Q5 Part C (New): Downside-Conditional Covariance#

Your baseline Monte Carlo draws from a single covariance matrix that treats up days and down days symmetrically. But correlations often increase in sell-offs—exactly when diversification is needed most. Test this with a simple two-regime simulation:

Estimate two covariance matrices: one from “down” days (portfolio return below its 25th percentile) and one from all other days. Report both correlation matrices side by side. Also compute the implied portfolio volatility under each regime (\(\sqrt{w' \Sigma w}\))—how much higher is portfolio risk in the down regime?
Two-regime MC: with probability \(p\) equal to the historical frequency of down days, draw from the down-day covariance matrix; otherwise draw from the normal-day covariance matrix. Use the same number of total simulations as Q5.
Compare the two-regime MC VaR and CVaR to your baseline (single-covariance) MC. Also compare hit ratios.

Does the two-regime approach produce materially different risk estimates? When does it matter most—and does it help with the correlation-shock problem identified in Q4?

Q6: Stress Episodes and Synthesis#

Compare two stress episodes in your data: COVID (March 2020) and the 2022 rate shock.

For each episode:

What was the maximum daily portfolio loss? The peak-to-trough drawdown?
Which assets contributed most to the drawdown?
How did portfolio EWMA volatility behave before, during, and after?
How did the SPY–IEF correlation behave?

Classify each episode: was it primarily a volatility shock (risk levels spiked), a correlation shock (diversification failed), or both? Summarize your classification in a table that maps each episode to its dominant failure mode and the VaR method best suited to capture it.

Now pull together what you’ve learned across Q1–Q5 (including the updated sub-questions). Create a summary table comparing all VaR methods you’ve tested (Normal+EWMA, Student-t+EWMA, FHS, fixed-correlation, rolling-correlation, Monte Carlo, two-regime MC) on: hit ratio, CVaR accuracy, and whether the method adapts to correlation regime changes. Based on this comparison, which risk model would you recommend for a portfolio manager who needs a daily VaR report? What tradeoffs does your recommendation involve?

# Single-stock data for Q7
stock_prices = pd.read_excel(DATA_PATH + 'single_stock_data.xlsx', 
                              sheet_name='prices', index_col=0, parse_dates=True)
earnings_flags = pd.read_excel(DATA_PATH + 'single_stock_data.xlsx', 
                                sheet_name='earnings', index_col=0, parse_dates=True)

meta_rets = stock_prices['META'].pct_change().dropna()

print(f'META daily returns: {len(meta_rets)} days')
print(f'Date range: {meta_rets.index.min().date()} to {meta_rets.index.max().date()}')
print(f'Earnings days flagged: {earnings_flags["META"].sum()}')
print()
meta_rets.describe().round(4)

Q7: Concentrated Equity Risk#

Everything in Q1–Q6 models a diversified portfolio where risk comes from volatility dynamics and correlation structure. Now test whether your methods transfer to a very different setting: concentrated single-stock risk.

Using data/single_stock_data.xlsx, apply your VaR framework to META (Meta Platforms).

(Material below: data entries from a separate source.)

-- ==== Sys2Proof/Machine/Service.lean ====
section
/-! DEFINITION. Partitions, virtual devices and service: scheduling of VDs (R373), interrupt delivery (R249), the fault overflow
(R248), device registers (R182, R370), creation, reset and teardown of VDs (R374 to R376), repair and moves (R378 to R380), the
takeover of the Coachman (R381), and the thermal levels (R390, R391). -/
namespace Sys2Proof.Machine

/-! ## Interrupt rings and fault queues (R248, R249, R353) -/

/-- INTERRUPT_DELIVERY: the entries of a VD that is scheduled in are signalled in order; stale ones are discarded. -/
def execInterruptDelivery (vd : Nat) (s : State) : Host.Outcome State Fault Refusal :=
  let d := s.vd vd
  .next (if s.scheduledIn vd then
    d.ring.foldl (fun s e =>
      if e.tgen = d.tgen then { s with irqOut := s.irqOut ++ [(vd, e)] } else s.countDiscard (some d.part))
      (s.setVd vd { d with ring := [] })
  else s)

/-- Overflow entries that the ring takes, oldest first. -/
def State.moveOverflow (p : Nat) : Nat → State → State
  | 0, s => s
  | n + 1, s =>
    match (s.part p).overflow with
    | e :: rest =>
      if s.ringFree p then State.moveOverflow p n ((s.ringWrite p e).modPart p fun r => { r with overflow := rest }) else s
    | [] => s

/-- FAULT_OVERFLOW_MOVE. -/
def execFaultOverflowMove (part : Nat) (s : State) : Host.Outcome State Fault Refusal :=
  .next (State.moveOverflow part 4 s)

/-- RESERVED_STRAND_RELEASE: the fault queue may start the strand again. -/
def execReservedStrandRelease (sid : Nat) (s : State) : Host.Outcome State Fault Refusal :=
  .next (if (s.strand sid).slot = .halted ∧ (s.strand sid).stopped = true ∧ isCoach (coreOf sid) = false then
    let s := s.modStrand sid fun x => { x with stopped := false }
    (match s.partOf (coreOf sid) with
    | some p => s.routeWaiting p
    | none => s)
  else s)

/-! ## Scheduling of VDs (R373) -/

/-- VDSCHED as the control page holds it. -/
def State.vdschedBit (s : State) (p x : Nat) : Bool :=
  (s.part p).ctlpage != 0 && (s.memNat ((s.part p).ctlpage + 0x10) 1).testBit x

def State.setSched (s : State) (p x : Nat) (b : Bool) : State :=
  s.modPart p fun r => { r with vdsched := if b then r.vdsched ||| BitVec.ofNat 8 (2 ^ x) else r.vdsched &&& ~~~(BitVec.ofNat 8 (2 ^ x)) }

/-- VD_SCHEDULE_OUT: every free strand of the VD is pre-empted. -/
def execVdScheduleOut (part x : Nat) (s : State) : Host.Outcome State Fault Refusal :=
  let v := s.vdOfX part x
  .next (if s.vdschedBit part x then s
  else
    let s := s.setSched part x false
    s.strands.foldl (fun s e => if s.strandVd e.1 = v ∧ s.strandPart e.1 = some part ∧ s.preemptable e.1 then
      s.requestPreempt e.1 .scheduler else s) s)

/-- VD_SCHEDULE_IN: its saved strands resume, its ring is signalled, and its descriptors are taken. -/
def execVdScheduleIn (part x : Nat) (s : State) : Host.Outcome State Fault Refusal :=
  let v := s.vdOfX part x
  .next (if s.vdschedBit part x then
    let s := ((s.setSched part x true).resumeSaved).kickEngine part
    if v < 192 then s.now prioCancel (.interruptDelivery v) else s
  else s)

/-! ## Partition records (R182, R370) -/

/-- Slots reserved for the supervisor stand halted until a posting starts them; a slot that is no longer reserved is idle. -/
def State.refreshReserved (s : State) (p : Nat) : State :=
  let rs := s.reservedSids p
  let s := rs.foldl (fun s sid => if (s.strand sid).slot = .idle then
    (s.setStrand sid { slot := .halted, priv := 1 }) else s) s
  (s.strands.filter fun e => e.2.slot == .halted && e.2.launch.isNone && s.partOf (coreOf e.1) == some p && !rs.contains e.1).foldl
    (fun s e => s.idle e.1) s

/-- A core that a partition takes is cleared (R188). -/
def State.takeCore (s : State) (c : Nat) : State :=
  ((s.dropHeld c).startClear c).modCore c fun k => { k with lastVd := none, elastic := Vector.replicate 4 [] }

/-- After a change of a partition's cores. -/
def State.coresChanged (s : State) (p : Nat) : State := (s.refreshReserved p).kickEngine p

/-- Some other partition has a member of a set. -/
def State.elsewhere {w : Nat} (s : State) (p : Nat) (get : Partition → BitVec w) (v : BitVec w) : Bool :=
  s.parts.any fun e => decide (e.1 ≠ p) && get e.2 &&& v != 0

/-- R191, R370: the WAYMIN values of a die with one of them changed. -/
def State.waymins (s : State) (p die v : Nat) : Nat :=
  ((List.range 48).map fun i => if i = p then v else ((s.part i).waymin.toList[die]?).getD 0).sum

/-- R370, R382: a new latency tolerance; an idle partition goes to the state that it allows. -/
def State.setLtol (s : State) (p : Nat) (v : BitVec 32) : State :=
  let s := s.modPart p fun r => { r with ltol := v }
  if deepest v.toNat < (s.part p).pstate then s.wakePart p
  else if (s.part p).idleSince.isSome then s.now prioStart (.powerStateEntry p) else s

/-- A write of a field of a record; a configuration that R370 forbids is refused. OWN of a tile is set with it (R157): while a scored launch has
the tile, the value is the one that its release restores (R287). -/
def State.writePart (s : State) (p : Nat) : PartField → State
  | .crews v =>
    if s.elsewhere p (·.crews) v then s
    else
      let gained := (List.range 960).filter fun c => v.getLsbD (crewOf c) && !(s.part p).crews.getLsbD (crewOf c)
      (gained.foldl State.takeCore (s.modPart p fun r => { r with crews := v })).coresChanged p
  | .drays v => if s.elsewhere p (·.drays) v then s else s.modPart p fun r => { r with drays := v }
  | .spare v => if s.elsewhere p (·.spare) v then s else (s.modPart p fun r => { r with spare := v }).coresChanged p
  | .rsvmask v => (s.modPart p fun r => { r with rsvmask := v }).coresChanged p
  | .nearq v => s.modPart p fun r => { r with nearq := v % 4294967296 }
  | .slots a n => s.modPart p fun r => { r with slottab := a % 2 ^ 52, slotcnt := n % 65536 }
  | .share v => s.modPart p fun r => { r with share := v % 65536 }
  | .bufq v => s.modPart p fun r => { r with bufq := v % 256 }
  | .waymin die v =>
    if die ≥ 4 ∨ v ≥ 16 ∨ s.waymins p die v > 16 then s
    else s.modPart p fun r => { r with waymin := Vector.ofFn fun i => if i.val = die then v else r.waymin[i] }
  | .vdlist x v =>
    if x ≥ 8 then s
    else (s.modPart p fun r => { r with vdlist := Vector.ofFn fun i => if i.val = x then v % 256 else r.vdlist[i] }).kickEngine p
  | .ctlpage v =>
    let s := s.modPart p fun r => { r with ctlpage := v % 2 ^ 52 / 4096 * 4096 }
    let s := if (s.part p).ctlpage = 0 then
        (onesBelow 8 (s.part p).vdsched.toNat).foldl (fun s x => s.now prioCancel (.vdScheduleOut p x)) s
      else s.vdschedHook p
    s.now prioCancel (.faultOverflowMove p)
  | .savearea v => s.modPart p fun r => { r with savearea := v % 2 ^ 52 }
  | .fqbase v => (s.modPart p fun r => { r with fqbase := v % 2 ^ 52 }).now prioCancel (.faultOverflowMove p)
  | .ltol v => s.setLtol p v
  | .pdsave v => s.modPart p fun r => { r with pdsave := v }
  | .own crew tile v =>
    if crew ≥ 120 ∨ tile ≥ 16 ∨ (s.part p).crews.getLsbD crew = false then s
    else if (s.harp crew).saved.any fun e => e.2.1 == tile then
      s.modHarp crew fun h => { h with saved := h.saved.map fun e => if e.2.1 = tile then (e.1, tile, v) else e }
    else s.modTile crew tile fun t => { t with own := v }

/-- DEVICE_REGISTER_WRITE. -/
def execDeviceRegisterWrite (w : DevWrite) (s : State) : Host.Outcome State Fault Refusal :=
  .next (match w with
  | .bytes addr data => if isDevice addr then s.memWrite addr data else s
  | .part p f => s.writePart p f
  | .queue p q rbase log2n tailaddr =>
    (s.modQueue p q fun k => { k with
      rbase := rbase % 2 ^ 52 / 64 * 64, log2n := if 4 ≤ log2n ∧ log2n ≤ 16 then log2n else 0, tailaddr := tailaddr % 2 ^ 52 }).now
      prioArrive (.launchQueuePoll p q)
  | .clearQerr p q => (s.modQueue p q fun k => { k with qerr := false }).now prioArrive (.launchQueuePoll p q)
  | .spares base len => { s with ckpt := { s.ckpt with sparebase := base, sparelen := len } }
  | .restbar bar => s.modPkg fun k => { k with restbar := bar }
  | .cnvd coach vd => s.modPkg fun k => { k with cnvd := Vector.ofFn fun i => if i.val = coach then vd % 256 else k.cnvd[i] }
  | .clearHold kid => s.setKey kid { s.key kid with inthold := false }
  | .clearErrs (some p) => s.modPart p fun r => { r with errs := {} }
  | .clearErrs none => s.modPkg fun k => { k with errs := {} }
  | .heartbeat => s.modPkg fun k => { k with heartbeat := k.ency / 4096 }
  | .clearOvf vd => s.modVd vd fun d => { d with ovf := false }
  | .vdAbsent vd => if (s.vd vd).state = 3 then s.modVd vd fun d => { d with state := 0 } else s)

/-! ## Creation, reset and teardown of VDs (R374 to R376) -/

/-- VD_CREATION: a VD that is absent or torn down becomes active; one that was lost at level 3 is told so (R391). -/
def execVdCreation (vd : Nat) (c : VdConfig) (s : State) : Host.Outcome State Fault Refusal :=
  let d := s.vd vd
  .next (if d.state = 0 ∨ d.state = 3 then
    let s := s.setVd vd { d with state := 1, part := c.part % 256, troot := c.troot % 2 ^ 40, hostBase := c.hostBase, hostLen := c.hostLen }
    let s := if s.pkg.lostVds.contains vd then
        (s.modPkg fun k => { k with lostVds := k.lostVds.filter fun v => decide (v ≠ vd) }).postIrq vd 6
      else s
    s.kickEngine (c.part % 256)
  else s)

/-- R374, R375: a reset begins at the write's cycle c; it takes effect at c + 256. -/
def State.startReset (s : State) (v : Nat) (retain : Bool) : State :=
  if (s.vd v).state = 2 then s
  else (s.modVd v fun d => { d with state := 2, retain := retain }).after 256 prioBar (.vdResetEffect v)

a) Compute summary risk statistics: annualized volatility, skewness, excess kurtosis, and the MLE Student-t degrees of freedom. How do these compare to the diversified portfolio from Q1?

b) Apply your best-performing VaR method from Q6 at the 5% level. Backtest it. Does it maintain its calibration on single-stock returns?

c) The earnings sheet in the data file flags the trading days on which META’s quarterly earnings result was first reflected in the price. These are scheduled events—known weeks or months in advance—yet EWMA cannot anticipate them because no volatility spike has occurred yet at forecast time.

Separate the backtest into earnings days and all other days. What is the VaR hit ratio in each group? What fraction of total VaR breaches come from earnings days?

d) Propose one concrete modification to your VaR method that accounts for scheduled earnings risk. Implement it and show whether it improves calibration. You might consider scaling volatility on known earnings dates, switching distributional assumptions around events, or any other approach—but you must implement it and backtest the result.